◆ WHAT IS EXPECTED ◆
Lines containing the word "Laws" are to be copied from the data below.

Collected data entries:
········

/-- FX_ADVANCE over any number of samples (R132, R134, R135), whatever the other channels' effects do: a Sid or Buzz
has `floor((acc + n * rate) / SAMPLE_RATE)` events; each turns a Sid's gate over; a Buzz keeps its channel's overrides;
an empty slot and its channel's overrides stay as they are. In one sample the envelope restarts when some Buzz has an
event due, and is left alone when none has; of the engine FX_ADVANCE changes the slots alone. -/
def Obligations.SidAndBuzzEvents : Prop :=
  (∀ (cfg : Config) (p : Player) (ch : Ch), 0 < cfg.sampleRate →
    (∀ high acc rate, p.eng.slot.get ch = .sid high acc rate → acc < cfg.sampleRate → ∀ n,
      let events := (acc + n * rate.toNat) / cfg.sampleRate
      let q := (fxAdvance cfg)^[n] p
      let h := high ^^ decide (events % 2 = 1)
      q.eng.slot.get ch = .sid h ((acc + n * rate.toNat) % cfg.sampleRate) rate ∧
      q.chip.ovr.get ch = (if events = 0 then p.chip.ovr.get ch else some ⟨h, h⟩) ∧
      q.chip.drum.get ch = p.chip.drum.get ch) ∧
    (∀ acc rate, p.eng.slot.get ch = .buzz acc rate → acc < cfg.sampleRate → ∀ n,
      let q := (fxAdvance cfg)^[n] p
      q.eng.slot.get ch = .buzz ((acc + n * rate.toNat) % cfg.sampleRate) rate ∧
      q.chip.ovr.get ch = p.chip.ovr.get ch ∧ q.chip.drum.get ch = p.chip.drum.get ch) ∧
    (∀ acc rate, p.eng.slot.get ch = .buzz acc rate → cfg.sampleRate ≤ acc + rate.toNat →
      (fxAdvance cfg p).chip.ecnt = 0 ∧ (fxAdvance cfg p).chip.estep = 0 ∧
      (fxAdvance cfg p).chip.eup = (regAt p.chip.reg 13).getLsbD 2 ∧ (fxAdvance cfg p).chip.ehold = false) ∧
    (p.eng.slot.get ch = .empty → ∀ n,
      let q := (fxAdvance cfg)^[n] p
      q.eng.slot.get ch = .empty ∧ q.chip.ovr.get ch = p.chip.ovr.get ch ∧
      q.chip.drum.get ch = p.chip.drum.get ch)) ∧
  ∀ (cfg : Config) (p : Player),
    ((∀ ch acc rate, p.eng.slot.get ch = .buzz acc rate → acc + rate.toNat < cfg.sampleRate) →
      (fxAdvance cfg p).chip.ecnt = p.chip.ecnt ∧ (fxAdvance cfg p).chip.estep = p.chip.estep ∧
      (fxAdvance cfg p).chip.eup = p.chip.eup ∧ (fxAdvance cfg p).chip.ehold = p.chip.ehold) ∧
    (fxAdvance cfg p).eng = { p.eng with slot := (fxAdvance cfg p).eng.slot }

/-- A drum plays its bytes in order and is then released (R132, R133): after `n` samples it has moved on by
`floor((acc + n * rate) / SAMPLE_RATE)` bytes, and past its last byte its slot is empty and its drum override clear; the
channel's mixer override is left alone. The bytes are DRUM_BANK's entry. -/
def Obligations.DrumPlaysItsBytes : Prop :=
  ∀ (cfg : Config) (p : Player) (ch : Ch) (id : Byte) (cur acc : Nat) (rate : BitVec 20), 0 < cfg.sampleRate →
    p.eng.slot.get ch = .drum id cur acc rate → acc < cfg.sampleRate →
    cur < (drumSample cfg id).length → p.chip.drum.get ch = (drumSample cfg id)[cur]? → ∀ n,
    let events := (acc + n * rate.toNat) / cfg.sampleRate
    let q := (fxAdvance cfg)^[n] p
    drumSample cfg id = (cfg.drumBank[id.toNat]?).getD [] ∧ q.chip.ovr.get ch = p.chip.ovr.get ch ∧
    (cur + events < (drumSample cfg id).length →
      q.eng.slot.get ch = .drum id (cur + events) ((acc + n * rate.toNat) % cfg.sampleRate) rate ∧
      q.chip.drum.get ch = (drumSample cfg id)[cur + events]?) ∧
    ((drumSample cfg id).length ≤ cur + events →
      q.eng.slot.get ch = .empty ∧ q.chip.drum.get ch = none)
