-- ==== Sys2Proof/Laws/Player.lean ====
section
/-! SUPPORT. Laws of the effects FSM and the playback engine: what each operation leaves alone, and that it keeps the
player's ranges. -/

namespace Sys2Proof.Machine

/-! ### What an effect may touch (46_effects.md R136) -/

/-- The envelope's state is the same in `c` and `d`. -/
structure SameEnv (c d : ChipState) : Prop where
  ecnt  : d.ecnt = c.ecnt
  estep : d.estep = c.estep
  eup   : d.eup = c.eup
  ehold : d.ehold = c.ehold

theorem SameEnv.refl (c : ChipState) : SameEnv c c := ⟨rfl, rfl, rfl, rfl⟩

theorem SameEnv.trans {c d e : ChipState} (h : SameEnv c d) (k : SameEnv d e) : SameEnv c e :=
  ⟨k.ecnt.trans h.ecnt, k.estep.trans h.estep, k.eup.trans h.eup, k.ehold.trans h.ehold⟩

/-- `d` differs from `c` in the overrides, and in the envelope's state only as a restart leaves it: the reach of the
hooks. -/
structure SameButHooks (c d : ChipState) : Prop where
  reg    : d.reg = c.reg
  tcnt   : d.tcnt = c.tcnt
  tout   : d.tout = c.tout
  ncnt   : d.ncnt = c.ncnt
  lfsr   : d.lfsr = c.lfsr
  sub    : d.sub = c.sub
  dcbuf  : d.dcbuf = c.dcbuf
  dcsum  : d.dcsum = c.dcsum
  dcpos  : d.dcpos = c.dcpos
  sample : d.sample = c.sample
  mute   : d.mute = c.mute
  env    : SameEnv c d ∨ SameEnv (envRestart c) d

theorem SameButHooks.refl (c : ChipState) : SameButHooks c c :=
  ⟨rfl, rfl, rfl, rfl, rfl, rfl, rfl, rfl, rfl, rfl, rfl, .inl (.refl c)⟩

/-- A restart depends on R13 alone, so that after a restart and registers kept it is a restart of the first state. -/
theorem SameEnv.restart {c d : ChipState} (h : d.reg = c.reg) : SameEnv (envRestart c) (envRestart d) :=
  ⟨rfl, rfl, congrArg shapeAtt h, rfl⟩

theorem SameButHooks.trans {c d e : ChipState} (h : SameButHooks c d) (k : SameButHooks d e) :
    SameButHooks c e :=
  ⟨k.reg.trans h.reg, k.tcnt.trans h.tcnt, k.tout.trans h.tout, k.ncnt.trans h.ncnt, k.lfsr.trans h.lfsr,
    k.sub.trans h.sub, k.dcbuf.trans h.dcbuf, k.dcsum.trans h.dcsum, k.dcpos.trans h.dcpos,
    k.sample.trans h.sample, k.mute.trans h.mute,
    k.env.elim (fun e => h.env.imp (·.trans e) (·.trans e)) fun e => .inr ((SameEnv.restart h.reg).trans e)⟩

theorem SameButHooks.inv {cfg : Config} {c d : ChipState} (h : SameButHooks c d) (hc : c.Inv cfg) :
    d.Inv cfg :=
  hc.congr h.reg h.lfsr h.sub h.dcbuf h.dcsum h.dcpos

/-- Every slot is in its ranges. -/
def SlotsInv (cfg : Config) (p : Player) : Prop := ∀ ch, (p.slotOf ch).Inv cfg

/-- `q` comes from `p` by effects alone: the chip through the hooks, the engine's slots and decode flags. -/
structure ByEffects (cfg : Config) (p q : Player) : Prop where
  chip   : SameButHooks p.chip q.chip
  state  : q.eng.state = p.eng.state
  cursor : q.eng.cursor = p.eng.cursor
  sif    : q.eng.sif = p.eng.sif
  flen   : q.eng.flen = p.eng.flen
  racc   : q.eng.racc = p.eng.racc
  slots  : SlotsInv cfg p → SlotsInv cfg q

namespace ByEffects

variable {cfg : Config} {p q r : Player}

theorem refl (cfg : Config) (p : Player) : ByEffects cfg p p :=
  ⟨.refl _, rfl, rfl, rfl, rfl, rfl, id⟩

theorem trans (h : ByEffects cfg p q) (k : ByEffects cfg q r) : ByEffects cfg p r :=
  ⟨h.chip.trans k.chip, k.state.trans h.state, k.cursor.trans h.cursor, k.sif.trans h.sif,
    k.flen.trans h.flen, k.racc.trans h.racc, fun hs => k.slots (h.slots hs)⟩

theorem onChip (f : ChipState → ChipState) (p : Player) (h : SameButHooks p.chip (f p.chip)) :
    ByEffects cfg p (p.onChip f) :=
  ⟨h, rfl, rfl, rfl, rfl, rfl, id⟩

theorem setSlot (ch : Ch) (x : Slot) (p : Player) (h : x.Inv cfg) : ByEffects cfg p (p.setSlot ch x) :=
  ⟨.refl _, rfl, rfl, rfl, rfl, rfl, fun hs d => by
    have : (p.setSlot ch x).slotOf d = if d = ch then x else p.slotOf d := PerCh.get_set _ _ _ _
    rw [this]
    split
    · exact h
    · exact hs d⟩

theorem markSeen (ch : Ch) (p : Player) : ByEffects cfg p (p.markSeen ch) :=
  ⟨.refl _, rfl, rfl, rfl, rfl, rfl, id⟩

theorem clearDecode (p : Player) : ByEffects cfg p p.clearDecode :=
  ⟨.refl _, rfl, rfl, rfl, rfl, rfl, id⟩

end ByEffects

theorem hooks_setMixerOvr (ch : Ch) (t n : Bool) (c : ChipState) : SameButHooks c (setMixerOvr ch t n c) :=
  ⟨rfl, rfl, rfl, rfl, rfl, rfl, rfl, rfl, rfl, rfl, rfl, .inl ⟨rfl, rfl, rfl, rfl⟩⟩

theorem hooks_clrMixerOvr (ch : Ch) (c : ChipState) : SameButHooks c (clrMixerOvr ch c) :=
  ⟨rfl, rfl, rfl, rfl, rfl, rfl, rfl, rfl, rfl, rfl, rfl, .inl ⟨rfl, rfl, rfl, rfl⟩⟩

theorem hooks_setDrumOvr (ch : Ch) (b : Byte) (c : ChipState) : SameButHooks c (setDrumOvr ch b c) :=
  ⟨rfl, rfl, rfl, rfl, rfl, rfl, rfl, rfl, rfl, rfl, rfl, .inl ⟨rfl, rfl, rfl, rfl⟩⟩

theorem hooks_clrDrumOvr (ch : Ch) (c : ChipState) : SameButHooks c (clrDrumOvr ch c) :=
  ⟨rfl, rfl, rfl, rfl, rfl, rfl, rfl, rfl, rfl, rfl, rfl, .inl ⟨rfl, rfl, rfl, rfl⟩⟩

theorem hooks_envRestart (c : ChipState) : SameButHooks c (envRestart c) :=
  ⟨rfl, rfl, rfl, rfl, rfl, rfl, rfl, rfl, rfl, rfl, rfl, .inr (.refl _)⟩

@[simp] theorem slotOf_setSlot (ch d : Ch) (x : Slot) (p : Player) :
    (p.setSlot ch x).slotOf d = if d = ch then x else p.slotOf d := PerCh.get_set _ _ _ _

@[simp] theorem slotOf_onChip (f : ChipState → ChipState) (d : Ch) (p : Player) :
    (p.onChip f).slotOf d = p.slotOf d := rfl

@[simp] theorem slotOf_markSeen (ch d : Ch) (p : Player) : (p.markSeen ch).slotOf d = p.slotOf d := rfl

@[simp] theorem slotOf_clearDecode (d : Ch) (p : Player) : p.clearDecode.slotOf d = p.slotOf d := rfl

/-! ### Release -/

theorem release_byEffects (cfg : Config) (ch : Ch) (p : Player) : ByEffects cfg p (release ch p) := by
  unfold release
  split
  · exact .refl _ _
  · exact (ByEffects.onChip _ p (hooks_clrDrumOvr _ _)).trans (.setSlot _ _ _ trivial)
  · exact (ByEffects.onChip _ p (hooks_clrMixerOvr _ _)).trans (.setSlot _ _ _ trivial)
  · exact (ByEffects.onChip _ p (hooks_clrMixerOvr _ _)).trans (.setSlot _ _ _ trivial)

theorem releaseAll_byEffects (cfg : Config) (p : Player) : ByEffects cfg p (releaseAll p) :=
  (release_byEffects cfg .A p).trans ((release_byEffects cfg .B _).trans (release_byEffects cfg .C _))

/-- A release keeps the envelope (46_effects.md R130). -/
theorem sameEnv_release (ch : Ch) (p : Player) : SameEnv p.chip (release ch p).chip := by
  unfold release
  split <;> exact ⟨rfl, rfl, rfl, rfl⟩

theorem sameEnv_releaseAll (p : Player) : SameEnv p.chip (releaseAll p).chip :=
  (sameEnv_release .A p).trans ((sameEnv_release .B _).trans (sameEnv_release .C _))

/-- RELEASE empties its slot and leaves the other slots alone (46_effects.md R130). -/
theorem slotOf_release (ch d : Ch) (p : Player) :
    (release ch p).slotOf d = if d = ch then .empty else p.slotOf d := by
  unfold release
  split
  · rename_i h
    split
    · rename_i hd; subst hd; exact h
    · rfl
  all_goals simp

theorem slotOf_releaseAll (d : Ch) (p : Player) : (releaseAll p).slotOf d = .empty := by
  unfold releaseAll
  cases d <;> simp [slotOf_release]

/-! ### Effect words -/

theorem fxDigidrum_byEffects (cfg : Config) (fch : BitVec 2) (id : Byte) (rate : BitVec 20) (p : Player)
    (hr : 0 < cfg.sampleRate) : ByEffects cfg p (fxDigidrum cfg fch id rate p) := by
  unfold fxDigidrum
  split
  · rename_i ch b bs _ hb
    split
    · exact .refl _ _
    · rename_i hne
      refine (release_byEffects cfg ch p).trans ((ByEffects.setSlot ch (.drum id 0 0 rate) _ ?_).trans
        (.onChip _ _ (hooks_setDrumOvr _ _ _)))
      refine ⟨?_, hr, hne⟩
      rw [hb]; exact Nat.succ_pos _
  · exact .refl _ _

theorem fxSid_byEffects (cfg : Config) (fch : BitVec 2) (rate : BitVec 20) (p : Player)
    (hr : 0 < cfg.sampleRate) : ByEffects cfg p (fxSid fch rate p) := by
  unfold fxSid
  split
  · rename_i ch _
    split
    · exact .refl _ _
    · rename_i hne
      split
      · rename_i high acc r h
        refine ⟨.refl _, rfl, rfl, rfl, rfl, rfl, fun hs d => ?_⟩
        have h0 := hs ch
        rw [h] at h0
        rw [slotOf_setSlot, slotOf_markSeen]
        split
        · exact ⟨h0.1, hne⟩
        · exact hs d
      · exact (ByEffects.markSeen ch p).trans ((release_byEffects cfg ch _).trans
          ((ByEffects.setSlot ch (.sid true 0 rate) _ ⟨hr, hne⟩).trans (.onChip _ _ (hooks_setMixerOvr _ _ _ _))))
  · exact .refl _ _

theorem fxSyncbuzz_byEffects (cfg : Config) (fch : BitVec 2) (rate : BitVec 20) (p : Player)
    (hr : 0 < cfg.sampleRate) : ByEffects cfg p (fxSyncbuzz fch rate p) := by
  unfold fxSyncbuzz
  split
  · rename_i ch _
    split
    · exact .refl _ _
    · rename_i hne
      split
      · rename_i acc r h
        refine ⟨.refl _, rfl, rfl, rfl, rfl, rfl, fun hs d => ?_⟩
        have h0 := hs ch
        rw [h] at h0
        rw [slotOf_setSlot, slotOf_markSeen]
        split
        · exact ⟨h0.1, hne⟩
        · exact hs d
      · exact (ByEffects.markSeen ch p).trans ((release_byEffects cfg ch _).trans
          ((ByEffects.setSlot ch (.buzz 0 rate) _ ⟨hr, hne⟩).trans
            ((ByEffects.onChip _ _ (hooks_setMixerOvr _ _ _ _)).trans (.onChip _ _ (hooks_envRestart _)))))
  · exact .refl _ _

theorem fxWord_byEffects (cfg : Config) (w : Word) (p : Player) (hr : 0 < cfg.sampleRate) :
    ByEffects cfg p (fxWord cfg w p) := by
  unfold fxWord
  split
  · exact .refl _ _
  · exact fxDigidrum_byEffects _ _ _ _ _ hr
  · exact fxSid_byEffects _ _ _ _ hr
  · exact fxSyncbuzz_byEffects _ _ _ _ hr

theorem releaseUnseen_byEffects (cfg : Config) (ch : Ch) (p : Player) :
    ByEffects cfg p (releaseUnseen ch p) := by
  unfold releaseUnseen
  split
  · exact .refl _ _
  · exact .refl _ _
  · split
    · exact .refl _ _
    · exact release_byEffects _ _ _
  · split
    · exact .refl _ _
    · exact release_byEffects _ _ _

theorem fxFinish_byEffects (cfg : Config) (p : Player) : ByEffects cfg p (fxFinish p) :=
  (releaseUnseen_byEffects cfg .A p).trans ((releaseUnseen_byEffects cfg .B _).trans
    ((releaseUnseen_byEffects cfg .C _).trans (.clearDecode _)))

theorem foldl_fxWord_byEffects (cfg : Config) (ws : List Word) (p : Player) (hr : 0 < cfg.sampleRate) :
    ByEffects cfg p (ws.foldl (fun p w => fxWord cfg w p) p) := by
  induction ws generalizing p with
  | nil => exact .refl _ _
  | cons w ws ih => exact (fxWord_byEffects cfg w p hr).trans (ih _)

theorem fxDecode_byEffects (cfg : Config) (ws : List Word) (p : Player) (hr : 0 < cfg.sampleRate) :
    ByEffects cfg p (fxDecode cfg ws p) :=
  (ByEffects.clearDecode p).trans ((foldl_fxWord_byEffects cfg ws _ hr).trans (fxFinish_byEffects cfg _))

theorem seen_fxFinish (p : Player) : (fxFinish p).eng.seen = PerCh.all false := rfl

theorem fxq_fxFinish (p : Player) : (fxFinish p).eng.fxq = none := rfl

theorem seen_fxDecode (cfg : Config) (ws : List Word) (p : Player) :
    (fxDecode cfg ws p).eng.seen = PerCh.all false := rfl
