/-- The powers of two from the capacity on are those from the requested size on: leastness, and at the capacity
itself that it holds the requested size. -/
theorem ringCapacity_le_two_pow_iff (n k : Nat) : ringCapacity n ≤ 2 ^ k ↔ max n 2 ≤ 2 ^ k := by
  rcases le_or_gt n 2 with h | h
  · rw [ringCapacity_of_le_two h, max_eq_right h]
  · calc ringCapacity n ≤ 2 ^ k
        ↔ Nat.log2 (n - 1) < k := by
          rw [ringCapacity_of_two_lt h, Nat.pow_le_pow_iff_right Nat.one_lt_two, Nat.succ_le_iff]
      _ ↔ n - 1 < 2 ^ k := Nat.log2_lt (by omega)
      _ ↔ max n 2 ≤ 2 ^ k := by rw [max_eq_left h.le]; omega

theorem max_two_le_ringCapacity (n : Nat) : max n 2 ≤ ringCapacity n := by
  obtain ⟨k, hk⟩ := ringCapacity_eq_two_pow n
  rw [hk, ← ringCapacity_le_two_pow_iff, hk]

/-- Settles O9: the capacity's bound by powers of two; the cursors, the counters and the slots as built. -/
theorem ringConstruction : Obligations.RingConstruction := fun _ =>
  ⟨ringCapacity_eq_two_pow _, max_two_le_ringCapacity _, fun k => (ringCapacity_le_two_pow_iff _ k).2,
    fun _ => rfl, rfl, rfl, rfl, rfl⟩

end Sys2Proof.Machine
end

section
/-! Proofs that decoding and encoding agree (30_encoding.md R59, R60, R62, R64, R66). -/

namespace Sys2Proof

open Sys2Proof.Machine

/-! ### A command word and its fields -/

theorem word_eq_cmdWord {w : Word} {op low : Nat} (hop : opcode w = op) (hlow : field w 23 0 = low) :
    .word w = cmdWord op low := by
  have := w.isLt
  subst hop hlow
  simp only [cmdWord, opcode, field, Item.word.injEq, ← BitVec.toNat_inj, BitVec.toNat_ofNat]
  omega

/-- A command word is its opcode and its low 24 bits (R59). -/
theorem cmdWord_fields {op low : Nat} (hop : op < 2 ^ 8) (hlow : low < 2 ^ 24) :
    ∃ w : Word, cmdWord op low = .word w ∧ opcode w = op ∧ field w 23 0 = low := by
  refine ⟨_, rfl, ?_, ?_⟩
  · simp only [opcode, field, BitVec.toNat_ofNat]; omega
  · simp only [field, BitVec.toNat_ofNat]; omega

/-- The operands of format A fill the low 24 bits with its zero field. -/
theorem low_eq_addr_data {w : Word} (h : field w 23 12 = 0) :
    field w 23 0 = (addrField w).val * 2 ^ 8 + (dataField w).toNat := by
  simp only [addrField, dataField, field, Fin.val_ofNat, BitVec.toNat_ofNat] at h ⊢
  omega

theorem field_eq_toNat_countField (w : Word) : field w 23 0 = (countField w).toNat := by
  simp [countField, field]

/-- MODE is the low bit of a word with no other bit of its format set (R60). -/
theorem encode_reset_modeField {w : Word} (h : field w 23 1 = 0) :
    encode (.reset (modeField w)) = [cmdWord 0x08 (field w 23 0)] := by
  have hlow : field w 23 0 = field w 0 0 := by simp only [field] at h ⊢; omega
  have hlt : field w 0 0 < 2 := Nat.mod_lt _ (by decide)
  rw [hlow, modeField]
  interval_cases field w 0 0 <;> rfl

theorem num_of_chOfNat {n : Nat} {ch : Ch} (h : chOfNat n = some ch) : ch.num = n := by
  unfold chOfNat at h
  split at h <;> cases h <;> rfl

theorem chOfNat_num (ch : Ch) : chOfNat ch.num = some ch := by cases ch <;> rfl

theorem num_lt (ch : Ch) : ch.num < 3 := by cases ch <;> decide

/-- The operands of format C fill the low 24 bits with its zero fields. -/
theorem low_eq_chLow {w : Word} {ch : Ch} {data : Nat} (h : field w 23 18 = 0 ∧ field w 15 8 = 0)
    (hch : chField w = some ch) (hdata : field w 7 0 = data) : field w 23 0 = chLow ch data := by
  have hnum := num_of_chOfNat hch
  obtain ⟨h18, h8⟩ := h
  subst hdata
  simp only [field, chLow] at *
  omega

theorem toNat_flagField (w : Word) (i : Nat) : (flagField w i).toNat = field w i i := by
  have hlt : field w i i < 2 := by
    rw [field, show i + 1 - i = 1 by omega]
    exact Nat.mod_lt _ (by decide)
  unfold flagField
  interval_cases field w i i <;> rfl

/-! ### Payloads -/

theorem toList_bytes16 {bs : List Byte} (h : bs.length = 16) : (bytes16 bs).toList = bs := by
  apply List.ext_getElem (by simp [h])
  intro i hi hi'
  have hget : (bytes16 bs).toList[i] = bs.getD i 0 := by
    have hlt : i < 16 := h ▸ hi'
    interval_cases i <;> rfl
  rw [hget, List.getD_eq_getElem _ _ hi']

theorem bytes16_toList (p : Bytes16) : bytes16 p.toList = p :=
  Vector.toList_inj.1 (toList_bytes16 p.length_toList)

/-! ### What decodes is the encoding of what it decodes to -/

/-- `w` before `rest` is the encoding of the command `i` with `rest'` after it. -/
def IsEncoding (w : Word) (rest : List Item) (i : Instr) (rest' : List Item) : Prop :=
  i.wf = true ∧ .word w :: rest = encode i ++ rest'

section

variable {w : Word} {rest rest' : List Item} {i j : Instr} {op low : Nat}

/-- A command without a payload. -/
theorem isEncoding_of_word (hop : opcode w = op) (hlow : field w 23 0 = low) (henc : encode j = [cmdWord op low])
    (hwf : j.wf = true) : IsEncoding w rest j rest :=
  ⟨hwf, by rw [henc, word_eq_cmdWord hop hlow]; rfl⟩

theorem isEncoding_of_ifZero {z : Nat} (h : ifZero z j rest = .ok (i, rest')) (hop : opcode w = op)
    (hlow : z = 0 → field w 23 0 = low) (henc : encode j = [cmdWord op low]) (hwf : j.wf = true) :
    IsEncoding w rest i rest' := by
  obtain ⟨hz, rfl, rfl⟩ := ifZero_ok h
  exact isEncoding_of_word hop (hlow hz) henc hwf

theorem isEncoding_of_formatC {u : Nat} {mk : Ch → Instr} {data : Nat} (h : formatC w u mk rest = .ok (i, rest'))
    (hop : opcode w = op) (hdata : u = 0 → field w 7 0 = data)
    (henc : ∀ ch, encode (mk ch) = [cmdWord op (chLow ch data)]) (hwf : ∀ ch, (mk ch).wf = true) :
    IsEncoding w rest i rest' := by
  obtain ⟨⟨h18, h8, hu⟩, ch, hch, rfl, rfl⟩ := formatC_ok h
  exact isEncoding_of_word hop (low_eq_chLow ⟨h18, h8⟩ hch (hdata hu)) (henc ch) (hwf ch)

········

◆ ANSWER ◆
-- ==== Sys2Proof/Laws/Player.lean ====
/-! SUPPORT. Laws of the effects FSM and the playback engine: what each operation leaves alone, and that it keeps the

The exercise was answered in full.